I actually really liked some of the special effects, particularly the worm hole. It was subtle but realistic, and looks like it could be a figure in a Nature journal. I think they spent too much time on zoomed in shots of the hull of a rotating space craft throughout the movie though. That effect isn't visually impressive (this is first star wars level tech) and induces virago in a lot of viewers, particularly in IMAX. Gravity did the space craft scenes much better than this movie (although I acknowledge that was a much larger focus in Gravity).

While the candidate planets were bland, they were realistic and interesting in their own right. I would have liked to see more scientific background given about the weird characteristics of the water world while they were waiting around and more rooting around exploring a bit.

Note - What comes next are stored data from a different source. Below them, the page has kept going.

/-- DCSUM of a bank (R111). -/
def dcsum (b : Nat) (s : State) : State := s.setS (COEF_DCSUM_SUM b) (bankSum s b)

/-- After a software write of word 0 of channel `c`'s descriptor, old value `old`: EN and WATCH (R117, R118). -/
def word0Written (c old : Nat) (s : State) : State :=
  let en := s.on (SCHED_CH0_EN c)
  let s1 := if s.on (SCHED_CH0_WATCH c) && !bit old 30 && chActive s c then
      (if watchFits (s.clear (SCHED_CH0_WATCH c)) (s.get (SCHED_CH9_LOAD c)) then s
       else refuseDesc c 2 (s.clear (SCHED_CH0_WATCH c)))
    else s
  if en && !bit old 31 then startAdmission c s1
  else if !en && bit old 31 then
    match chState s1 c with
    | 1 | 2 => (cancelChanges c s1).set (SCHED_CH8_STATE c) 3
    | 3 => s1.setChan c { s1.chan c with heldEnable := false }
    | 4 | 5 => leave c 0 s1
    | 6 => let s2 := cancelChanges c s1; s2.setChan c { s2.chan c with former := 3, heldEnable := false }
    | _ => s1.setChan c { s1.chan c with admitting := false }
  else s1

/-- A PAGE reset of ANV_SCHED: every channel stops at once, its open batch closed with TRUNC (R117). -/
def anvReset (s : State) : State :=
  let s1 := (s.chans.map (fun p => p.1)).foldl (fun s c => slotsStop c (closeBatch c true s)) s
  let s2 := (List.range 4).foldl (fun s k => if s.get (AFE_COM_SM_STAT_STATE k) = 0 then s else recalEnd k 6 s) s1
  { s2 with chans := [] }

/-- Restored channels with EN = 1 are admitted in channel order (R117); the read-back of the others is for their restored words
(R131). -/
def admitRestored (s : State) : State :=
  (List.range (nChannels s.variant)).foldl (fun s c =>
    if s.word (descAddr c 0) = 0 ∨ chState s c ≠ 0 then s
    else if s.on (SCHED_CH0_EN c) then admitChan c s else readBackFresh c s) s

/-- `k` single-bit errors in the state words of a running channel are corrected and counted on its slice (R360). -/
def eccCorr (c k : Nat) (s : State) : State :=
  let x := s.get (SCHED_CH8_ON_SLICE c)
  if k = 0 ∨ !chActive s c ∨ 3 ≤ x then s else s.addSat (ANV_ECC_CNT_CORR x) k

/-! ### Commands -/

/-- `ADMISSION`. -/
def execAdmission (c : Nat) (s : State) : Out := done s (if (s.chan c).admitting then admitChan c s else s)

/-- `CHANNEL_STOP_DONE`. -/
def execChannelStopDone (c : Nat) (s : State) : Out := done s (stopDone c s)

/-- `CHANNEL_OUTPUT`: the inputs of a one-bit channel since the last one (R64 lays down no bit sequence), of its spare
modulator, and of a standby filter with another source. -/
def execChannelOutput (c : Nat) (bs : SourceBits) (sp st : List Bool) (s : State) : Out := done s (channelOutput c bs sp st (eccCorr c bs.corr s))

/-- `SAMPLE_ARRIVAL`. -/
def execSampleArrival (c : Nat) (v : Word) (stamp : Nat) (clip : Bool) (marks : SampleMarks) (s : State) : Out :=
  done s (sampleArrival c (chCfg s c).src (sx 32 v.toNat) stamp { clip := clip, poison := marks.poison } (eccCorr c marks.corr s))

/-- `DEADLINE_MISS`. -/
def execDeadlineMiss (c : Nat) (s : State) : Out := done s (deadlineMiss c s)

/-- `DCSUM_UPDATE`. -/
def execDcsumUpdate (b : Nat) (s : State) : Out := done s (dcsum b s)

/-- `FADE_DONE`. -/
def execFadeDone (c : Nat) (s : State) : Out := done s (fadeDone c s)

/-- `RETUNE_SWITCH`. -/
def execRetuneSwitch (c : Nat) (s : State) : Out := done s (retuneSwitch c s)

end Sys2Proof.Machine
end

A lot of nerds who go to see this kind of movie want details on the alien worlds.

Of course, I also got tired of looking at zoomed in 20 foot tall McWhatevers face for half the movie, but whatever.

Overall, a lot of the decisions in the movie make it feel a bit cheap and when combined with the length, the whole thing feels like early on project should have been reigned in and more focused.

The only scene I'm remotely interested in seeing again are the worm hole, the black hole (pre-bookshelf bullshit, the gravel on my window bit) and the water world scene (Rolling TARS).

6/10
 

Asshat Brando

Potato del Grande
<Banned>
5,346
-478
TARS was awesome, I would watch a space movie of TARS just talking shit to the other astronauts.
 

Troll_sl

shitlord
1,703
6
It's rare to feel that a movie was madefor me.But this hit all the right chords. This may go down as being my favorite movie of all time.
 

khorum

Murder Apologist
24,338
81,363
Yeah TARS and the other brobots stole a good chunk of the movie.